The purpose of this study is to scientifically analyze the rocks of the Obongsan Mountain in Boseong, Jeollanam-do, which contains the largest extant quarry of Gudlejang (flat stone for heating) in Korea, and to scientifically determine the petrological characteristics of the area and the reasons for its use as a quarry. The rocks in the quarry are composed of light-green lapilli tuff, containing various types of lithic fragments and crystalline fragments in a vitreous matrix consisting of the fine feldspar crystals. The main constituent minerals were identified as quartz, plagioclase, mica, chlorite and opaque minerals. When the major element compositions were plotted on a Na2O+K2O versus SiO2 diagram, all samples were situated in the same compositional area as rhyolite.
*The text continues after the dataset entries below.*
-- ==== Sys2Proof/Machine/Access.lean ====
section
/-! DEFINITION. Reading and changing one entry of each table of the state. An entry that is not listed reads as its
reset value, and an entry set to its reset value is not listed. -/

namespace Sys2Proof.Machine

/-- Entry `k` of `temps`. -/
def State.dieTemp (s : State) (k : Nat) : DieTemp := Tbl.look DieTemp.reset s.temps k

/-- Entry `k` of `temps` set. -/
def State.setDieTemp (s : State) (k : Nat) (v : DieTemp) : State := { s with temps := Tbl.put DieTemp.reset s.temps k v }

/-- Entry `k` of `temps` changed. -/
def State.modDieTemp (s : State) (k : Nat) (f : DieTemp → DieTemp) : State := s.setDieTemp k (f (s.dieTemp k))

/-- Entry `k` of `health`. -/
def State.dieHealth (s : State) (k : Nat) : DieHealth := Tbl.look DieHealth.reset s.health k

/-- Entry `k` of `health` set. -/
def State.setDieHealth (s : State) (k : Nat) (v : DieHealth) : State := { s with health := Tbl.put DieHealth.reset s.health k v }

/-- Entry `k` of `health` changed. -/
def State.modDieHealth (s : State) (k : Nat) (f : DieHealth → DieHealth) : State := s.setDieHealth k (f (s.dieHealth k))

/-- Entry `k` of `links`. -/
def State.link (s : State) (k : Nat) : Link := Tbl.look Link.reset s.links k

/-- Entry `k` of `links` set. -/
def State.setLink (s : State) (k : Nat) (v : Link) : State := { s with links := Tbl.put Link.reset s.links k v }

/-- Entry `k` of `links` changed. -/
def State.modLink (s : State) (k : Nat) (f : Link → Link) : State := s.setLink k (f (s.link k))

/-- Entry `k` of `funcs`. -/
def State.func (s : State) (k : Nat) : Func := Tbl.look Func.reset s.funcs k

/-- Entry `k` of `funcs` set. -/
def State.setFunc (s : State) (k : Nat) (v : Func) : State := { s with funcs := Tbl.put Func.reset s.funcs k v }

/-- Entry `k` of `funcs` changed. -/
def State.modFunc (s : State) (k : Nat) (f : Func → Func) : State := s.setFunc k (f (s.func k))

/-- Entry `k` of `fnMbx`. -/
def State.fnBox (s : State) (k : Nat) : FnMailbox := Tbl.look FnMailbox.reset s.fnMbx k

/-- Entry `k` of `fnMbx` set. -/
def State.setFnBox (s : State) (k : Nat) (v : FnMailbox) : State := { s with fnMbx := Tbl.put FnMailbox.reset s.fnMbx k v }

/-- Entry `k` of `fnMbx` changed. -/
def State.modFnBox (s : State) (k : Nat) (f : FnMailbox → FnMailbox) : State := s.setFnBox k (f (s.fnBox k))

/-- Entry `k` of `agentMbx`. -/
def State.agentBox (s : State) (k : Nat) : AgentMailbox := Tbl.look AgentMailbox.reset s.agentMbx k

/-- Entry `k` of `agentMbx` set. -/
def State.setAgentBox (s : State) (k : Nat) (v : AgentMailbox) : State := { s with agentMbx := Tbl.put AgentMailbox.reset s.agentMbx k v }

/-- Entry `k` of `agentMbx` changed. -/
def State.modAgentBox (s : State) (k : Nat) (f : AgentMailbox → AgentMailbox) : State := s.setAgentBox k (f (s.agentBox k))

/-- Entry `k` of `cmdqs`. -/
def State.cmdq (s : State) (k : Nat) : Cmdq := Tbl.look Cmdq.reset s.cmdqs k

/-- Entry `k` of `cmdqs` set. -/
def State.setCmdq (s : State) (k : Nat) (v : Cmdq) : State := { s with cmdqs := Tbl.put Cmdq.reset s.cmdqs k v }

/-- Entry `k` of `cmdqs` changed. -/
def State.modCmdq (s : State) (k : Nat) (f : Cmdq → Cmdq) : State := s.setCmdq k (f (s.cmdq k))

/-- Entry `k` of `dram`. -/
def State.dramMark (s : State) (k : Nat) : DramMark := Tbl.look DramMark.reset s.dram k

/-- Entry `k` of `dram` set. -/
def State.setDramMark (s : State) (k : Nat) (v : DramMark) : State := { s with dram := Tbl.put DramMark.reset s.dram k v }

/-- Entry `k` of `dram` changed. -/
def State.modDramMark (s : State) (k : Nat) (f : DramMark → DramMark) : State := s.setDramMark k (f (s.dramMark k))

/-- Entry `k` of `sram`. -/
def State.sramBank (s : State) (k : Nat) : SramBank := Tbl.look SramBank.reset s.sram k

/-- Entry `k` of `sram` set. -/
def State.setSramBank (s : State) (k : Nat) (v : SramBank) : State := { s with sram := Tbl.put SramBank.reset s.sram k v }

/-- Entry `k` of `sram` changed. -/
def State.modSramBank (s : State) (k : Nat) (f : SramBank → SramBank) : State := s.setSramBank k (f (s.sramBank k))

/-- Entry `k` of `ledgers`. -/
def State.ledger (s : State) (k : Nat) : LedgerBook := Tbl.look LedgerBook.reset s.ledgers k

/-- Entry `k` of `ledgers` set. -/
def State.setLedger (s : State) (k : Nat) (v : LedgerBook) : State := { s with ledgers := Tbl.put LedgerBook.reset s.ledgers k v }

/-- Entry `k` of `ledgers` changed. -/
def State.modLedger (s : State) (k : Nat) (f : LedgerBook → LedgerBook) : State := s.setLedger k (f (s.ledger k))

/-- Entry `k` of `ports`. -/
def State.port (s : State) (k : Nat) : Port := Tbl.look Port.reset s.ports k

/-- Entry `k` of `ports` set. -/
def State.setPort (s : State) (k : Nat) (v : Port) : State := { s with ports := Tbl.put Port.reset s.ports k v }

/-- Entry `k` of `ports` changed. -/
def State.modPort (s : State) (k : Nat) (f : Port → Port) : State := s.setPort k (f (s.port k))

/-- Entry `k` of `portBlocks`. -/
def State.portBlock (s : State) (k : Nat) : PortBlock := Tbl.look PortBlock.reset s.portBlocks k

/-- Entry `k` of `portBlocks` set. -/
def State.setPortBlock (s : State) (k : Nat) (v : PortBlock) : State := { s with portBlocks := Tbl.put PortBlock.reset s.portBlocks k v }

/-- Entry `k` of `portBlocks` changed. -/
def State.modPortBlock (s : State) (k : Nat) (f : PortBlock → PortBlock) : State := s.setPortBlock k (f (s.portBlock k))

/-- Entry `k` of `banks`. -/
def State.bankOf (s : State) (k : Nat) : Bank := Tbl.look Bank.reset s.banks k

/-- DRAM that a die has, in GiB; 0 for none (R621). -/
def State.dramOf (s : State) (die : Nat) : Nat := Tbl.look 64 s.boot.dramGib die

/-- Entry `k` of `banks` set. -/
def State.setBankOf (s : State) (k : Nat) (v : Bank) : State := { s with banks := Tbl.put Bank.reset s.banks k v }

/-- Entry `k` of `banks` changed. -/
def State.modBankOf (s : State) (k : Nat) (f : Bank → Bank) : State := s.setBankOf k (f (s.bankOf k))

/-- Entry `k` of `pipes`. -/
def State.pipe (s : State) (k : Nat) : Pipe := Tbl.look Pipe.reset s.pipes k

/-- Entry `k` of `pipes` set. -/
def State.setPipe (s : State) (k : Nat) (v : Pipe) : State := { s with pipes := Tbl.put Pipe.reset s.pipes k v }

/-- Entry `k` of `pipes` changed. -/
def State.modPipe (s : State) (k : Nat) (f : Pipe → Pipe) : State := s.setPipe k (f (s.pipe k))

/-- Entry `k` of `tms`. -/
def State.tm (s : State) (k : Nat) : Tm := Tbl.look Tm.reset s.tms k

/-- Entry `k` of `tms` set. -/
def State.setTm (s : State) (k : Nat) (v : Tm) : State := { s with tms := Tbl.put Tm.reset s.tms k v }

/-- Entry `k` of `tms` changed. -/
def State.modTm (s : State) (k : Nat) (f : Tm → Tm) : State := s.setTm k (f (s.tm k))

/-- Entry `k` of `fabric`. -/
def State.laneOf (s : State) (k : Nat) : Lane := Tbl.look Lane.reset s.fabric k

/-- Entry `k` of `fabric` set. -/
def State.setLaneOf (s : State) (k : Nat) (v : Lane) : State := { s with fabric := Tbl.put Lane.reset s.fabric k v }

/-- Entry `k` of `fabric` changed. -/
def State.modLaneOf (s : State) (k : Nat) (f : Lane → Lane) : State := s.setLaneOf k (f (s.laneOf k))

/-- Entry `k` of `times`. -/
def State.dieTime (s : State) (k : Nat) : DieTime := Tbl.look DieTime.reset s.times k

/-- Entry `k` of `times` set. -/
def State.setDieTime (s : State) (k : Nat) (v : DieTime) : State := { s with times := Tbl.put DieTime.reset s.times k v }

/-- Entry `k` of `times` changed. -/
def State.modDieTime (s : State) (k : Nat) (f : DieTime → DieTime) : State := s.setDieTime k (f (s.dieTime k))

/-- Entry `k` of `ciphers`. -/
def State.cipherOf (s : State) (k : Nat) : Cipher := Tbl.look Cipher.reset s.ciphers k

/-- Entry `k` of `ciphers` set. -/
def State.setCipherOf (s : State) (k : Nat) (v : Cipher) : State := { s with ciphers := Tbl.put Cipher.reset s.ciphers k v }

/-- Entry `k` of `ciphers` changed. -/
def State.modCipherOf (s : State) (k : Nat) (f : Cipher → Cipher) : State := s.setCipherOf k (f (s.cipherOf k))

/-- Entry `k` of `channels`. -/
def State.dmaCh (s : State) (k : Nat) : DmaChannel := Tbl.look DmaChannel.reset s.channels k

/-- Entry `k` of `channels` set. -/
def State.setDmaCh (s : State) (k : Nat) (v : DmaChannel) : State := { s with channels := Tbl.put DmaChannel.reset s.channels k v }

/-- Entry `k` of `channels` changed. -/
def State.modDmaCh (s : State) (k : Nat) (f : DmaChannel → DmaChannel) : State := s.setDmaCh k (f (s.dmaCh k))

/-- Entry `k` of `nvmes`. -/
def State.nvme (s : State) (k : Nat) : Nvme := Tbl.look Nvme.reset s.nvmes k

/-- Entry `k` of `nvmes` set. -/
def State.setNvme (s : State) (k : Nat) (v : Nvme) : State := { s with nvmes := Tbl.put Nvme.reset s.nvmes k v }

/-- Entry `k` of `nvmes` changed. -/
def State.modNvme (s : State) (k : Nat) (f : Nvme → Nvme) : State := s.setNvme k (f (s.nvme k))

/-- Entry `k` of `storages`. -/
def State.storage (s : State) (k : Nat) : Storage := Tbl.look Storage.reset s.storages k

/-- Entry `k` of `storages` set. -/
def State.setStorage (s : State) (k : Nat) (v : Storage) : State := { s with storages := Tbl.put Storage.reset s.storages k v }

/-- Entry `k` of `storages` changed. -/
def State.modStorage (s : State) (k : Nat) (f : Storage → Storage) : State := s.setStorage k (f (s.storage k))

/-- Entry `k` of `pods`. -/
def State.podOf (s : State) (k : Nat) : Pod := Tbl.look Pod.reset s.pods k

/-- Entry `k` of `pods` set. -/
def State.setPodOf (s : State) (k : Nat) (v : Pod) : State := { s with pods := Tbl.put Pod.reset s.pods k v }

/-- Entry `k` of `pods` changed. -/
def State.modPodOf (s : State) (k : Nat) (f : Pod → Pod) : State := s.setPodOf k (f (s.podOf k))

/-- Entry `k` of `threads`. -/
def State.thread (s : State) (k : Nat) : Thread := Tbl.look Thread.reset s.threads k

/-- Entry `k` of `threads` set. -/
def State.setThread (s : State) (k : Nat) (v : Thread) : State := { s with threads := Tbl.put Thread.reset s.threads k v }

/-- Entry `k` of `threads` changed. -/
def State.modThread (s : State) (k : Nat) (f : Thread → Thread) : State := s.setThread k (f (s.thread k))

/-- Entry `k` of `locks`. -/
def State.lockOf (s : State) (k : Nat) : Lock := Tbl.look Lock.reset s.locks k

/-- Entry `k` of `locks` set. -/
def State.setLockOf (s : State) (k : Nat) (v : Lock) : State := { s with locks := Tbl.put Lock.reset s.locks k v }

/-- Entry `k` of `locks` changed. -/
def State.modLockOf (s : State) (k : Nat) (f : Lock → Lock) : State := s.setLockOf k (f (s.lockOf k))

/-- Entry `k` of `chans`. -/
def State.chanOf (s : State) (k : Nat) : Channel := Tbl.look Channel.reset s.chans k

/-- Entry `k` of `chans` set. -/
def State.setChanOf (s : State) (k : Nat) (v : Channel) : State := { s with chans := Tbl.put Channel.reset s.chans k v }

/-- Entry `k` of `chans` changed. -/
def State.modChanOf (s : State) (k : Nat) (f : Channel → Channel) : State := s.setChanOf k (f (s.chanOf k))

/-- Entry `k` of `seqs`. -/
def State.seqOf (s : State) (k : Nat) : Sequencer := Tbl.look Sequencer.reset s.seqs k

/-- Entry `k` of `seqs` set. -/
def State.setSeqOf (s : State) (k : Nat) (v : Sequencer) : State := { s with seqs := Tbl.put Sequencer.reset s.seqs k v }

/-- Entry `k` of `seqs` changed. -/
def State.modSeqOf (s : State) (k : Nat) (f : Sequencer → Sequencer) : State := s.setSeqOf k (f (s.seqOf k))

/-- Entry `k` of `contexts`. -/
def State.context (s : State) (k : Nat) : Context := Tbl.look Context.reset s.contexts k

/-- Entry `k` of `contexts` set. -/
def State.setContext (s : State) (k : Nat) (v : Context) : State := { s with contexts := Tbl.put Context.reset s.contexts k v }

/-- Entry `k` of `contexts` changed. -/
def State.modContext (s : State) (k : Nat) (f : Context → Context) : State := s.setContext k (f (s.context k))

end Sys2Proof.Machine
end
In addition, the result of magnetic susceptibility measurement also showed a similar range of values, of 1.30 ∼ 4.85 (×10-3 SI), indicating that samples were fractionated from the same magma. Both rock types showed similar apparent specific gravity values of 2.32 ~ 2.60. In particular, plate-shaped joints are well developed in the Obongsan Mountain area, and many areas exhibit talus terrain. In conclusion, the rocks of this area is interpreted to used for a site of Gudlejang quarrying, because the rocks were easily obtainable due to the terrain characteristics, and their petrological properties made them suitable for use as Gudlejang stone.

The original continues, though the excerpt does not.